§ Records for the task
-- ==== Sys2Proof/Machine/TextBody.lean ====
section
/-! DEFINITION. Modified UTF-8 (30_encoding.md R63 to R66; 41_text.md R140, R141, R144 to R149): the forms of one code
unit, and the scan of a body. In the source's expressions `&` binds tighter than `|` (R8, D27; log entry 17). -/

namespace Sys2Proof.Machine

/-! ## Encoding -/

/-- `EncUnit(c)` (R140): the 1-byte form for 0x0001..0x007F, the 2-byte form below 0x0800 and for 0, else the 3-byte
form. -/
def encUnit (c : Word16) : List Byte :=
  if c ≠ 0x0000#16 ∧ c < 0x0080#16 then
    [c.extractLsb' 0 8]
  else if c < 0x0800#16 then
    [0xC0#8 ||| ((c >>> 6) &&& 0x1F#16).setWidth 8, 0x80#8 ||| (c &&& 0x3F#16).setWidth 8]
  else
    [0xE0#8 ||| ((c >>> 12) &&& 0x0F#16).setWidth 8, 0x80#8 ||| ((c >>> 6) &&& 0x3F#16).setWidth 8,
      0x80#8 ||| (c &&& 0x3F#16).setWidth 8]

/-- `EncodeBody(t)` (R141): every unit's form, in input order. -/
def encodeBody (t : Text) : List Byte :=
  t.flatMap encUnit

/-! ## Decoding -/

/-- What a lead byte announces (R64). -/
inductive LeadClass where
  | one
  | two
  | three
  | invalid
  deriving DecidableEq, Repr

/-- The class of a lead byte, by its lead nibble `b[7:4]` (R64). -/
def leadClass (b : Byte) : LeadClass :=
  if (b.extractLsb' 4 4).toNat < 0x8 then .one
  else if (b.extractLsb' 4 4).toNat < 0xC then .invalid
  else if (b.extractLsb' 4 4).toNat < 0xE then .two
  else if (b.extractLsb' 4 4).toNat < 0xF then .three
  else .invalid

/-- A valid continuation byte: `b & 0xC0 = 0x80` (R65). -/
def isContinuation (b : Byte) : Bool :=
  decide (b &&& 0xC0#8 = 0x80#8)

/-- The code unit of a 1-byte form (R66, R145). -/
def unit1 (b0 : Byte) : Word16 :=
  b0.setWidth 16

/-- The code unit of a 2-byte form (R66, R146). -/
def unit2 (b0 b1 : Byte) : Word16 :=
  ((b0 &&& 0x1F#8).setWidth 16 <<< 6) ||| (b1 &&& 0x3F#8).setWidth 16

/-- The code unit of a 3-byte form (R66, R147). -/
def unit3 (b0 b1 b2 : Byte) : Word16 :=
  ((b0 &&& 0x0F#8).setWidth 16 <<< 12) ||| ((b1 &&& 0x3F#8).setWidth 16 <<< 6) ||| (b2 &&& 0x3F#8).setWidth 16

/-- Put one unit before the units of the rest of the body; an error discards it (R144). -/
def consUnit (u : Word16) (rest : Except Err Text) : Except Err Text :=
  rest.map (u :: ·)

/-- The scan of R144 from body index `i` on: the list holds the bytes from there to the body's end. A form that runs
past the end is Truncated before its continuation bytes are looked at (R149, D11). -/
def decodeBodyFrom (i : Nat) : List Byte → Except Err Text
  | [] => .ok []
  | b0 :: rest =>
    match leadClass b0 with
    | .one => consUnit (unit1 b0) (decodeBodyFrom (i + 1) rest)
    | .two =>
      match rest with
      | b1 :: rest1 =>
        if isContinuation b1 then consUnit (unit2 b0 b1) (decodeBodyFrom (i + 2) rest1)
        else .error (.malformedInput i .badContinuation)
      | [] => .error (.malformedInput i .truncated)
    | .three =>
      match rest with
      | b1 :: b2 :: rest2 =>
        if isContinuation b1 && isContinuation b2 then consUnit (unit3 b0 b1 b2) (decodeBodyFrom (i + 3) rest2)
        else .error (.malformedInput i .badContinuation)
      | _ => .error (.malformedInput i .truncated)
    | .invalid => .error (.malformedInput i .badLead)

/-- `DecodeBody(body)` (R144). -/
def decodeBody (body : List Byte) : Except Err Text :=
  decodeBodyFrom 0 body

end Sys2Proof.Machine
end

§ What needs to be done
Write out the complete set of records exactly as given.

§ Your response
-- ==== Sys2Proof/Machine/TextBody.lean ====
section
/-! DEFINITION. Modified UTF-8 (30_encoding.md R63 to R66; 41_text.md R140, R141, R144 to R149): the forms of one code
unit, and the scan of a body. In the source's expressions `&` binds tighter than `|` (R8, D27; log entry 17). -/

namespace Sys2Proof.Machine

/-! ## Encoding -/

/-- `EncUnit(c)` (R140): the 1-byte form for 0x0001..0x007F, the 2-byte form below 0x0800 and for 0, else the 3-byte
form. -/
def encUnit (c : Word16) : List Byte :=
  if c ≠ 0x0000#16 ∧ c < 0x0080#16 then
    [c.extractLsb' 0 8]
  else if c < 0x0800#16 then
    [0xC0#8 ||| ((c >>> 6) &&& 0x1F#16).setWidth 8, 0x80#8 ||| (c &&& 0x3F#16).setWidth 8]
  else
    [0xE0#8 ||| ((c >>> 12) &&& 0x0F#16).setWidth 8, 0x80#8 ||| ((c >>> 6) &&& 0x3F#16).setWidth 8,
      0x80#8 ||| (c &&& 0x3F#16).setWidth 8]

/-- `EncodeBody(t)` (R141): every unit's form, in input order. -/
def encodeBody (t : Text) : List Byte :=
  t.flatMap encUnit

/-! ## Decoding -/

/-- What a lead byte announces (R64). -/
inductive LeadClass where
  | one
  | two
  | three
  | invalid
  deriving DecidableEq, Repr

/-- The class of a lead byte, by its lead nibble `b[7:4]` (R64). -/
def leadClass (b : Byte) : LeadClass :=
  if (b.extractLsb' 4 4).toNat < 0x8 then .one
  else if (b.extractLsb' 4 4).toNat < 0xC then .invalid
  else if (b.extractLsb' 4 4).toNat < 0xE then .two
  else if (b.extractLsb' 4 4).toNat < 0xF then .three
  else .invalid

/-- A valid continuation byte: `b & 0xC0 = 0x80` (R65). -/
def isContinuation (b : Byte) : Bool :=
  decide (b &&& 0xC0#8 = 0x80#8)

/-- The code unit of a 1-byte form (R66, R145). -/
def unit1 (b0 : Byte) : Word16 :=
  b0.setWidth 16

/-- The code unit of a 2-byte form (R66, R146). -/
def unit2 (b0 b1 : Byte) : Word16 :=
  ((b0 &&& 0x1F#8).setWidth 16 <<< 6) ||| (b1 &&& 0x3F#8).setWidth 16

/-- The code unit of a 3-byte form (R66, R147). -/
def unit3 (b0 b1 b2 : Byte) : Word16 :=
  ((b0 &&& 0x0F#8).setWidth 16 <<< 12) ||| ((b1 &&& 0x3F#8).setWidth 16 <<< 6) ||| (b2 &&& 0x3F#8).setWidth 16

/-- Put one unit before the units of the rest of the body; an error discards it (R144). -/
def consUnit (u : Word16) (rest : Except Err Text) : Except Err Text :=
  rest.map (u :: ·)

/-- The scan of R144 from body index `i` on: the list holds the bytes from there to the body's end. A form that runs
past the end is Truncated before its continuation bytes are looked at (R149, D11). -/
def decodeBodyFrom (i : Nat) : List Byte → Except Err Text
  | [] => .ok []
  | b0 :: rest =>
    match leadClass b0 with
    | .one => consUnit (unit1 b0) (decodeBodyFrom (i + 1) rest)
    | .two =>
      match rest with
      | b1 :: rest1 =>
        if isContinuation b1 then consUnit (unit2 b0 b1) (decodeBodyFrom (i + 2) rest1)
        else .error (.malformedInput i .badContinuation)
      | [] => .error (.malformedInput i .truncated)
    | .three =>
      match rest with
      | b1 :: b2 :: rest2 =>
        if isContinuation b1 && isContinuation b2 then consUnit (unit3 b0 b1 b2) (decodeBodyFrom (i + 3) rest2)
        else .error (.malformedInput i .badContinuation)
      | _ => .error (.malformedInput i .truncated)
    | .invalid => .error (.malformedInput i .badLead)

/-- `DecodeBody(body)` (R144). -/
def decodeBody (body : List Byte) : Except Err Text :=
  decodeBodyFrom 0 body

end Sys2Proof.Machine
end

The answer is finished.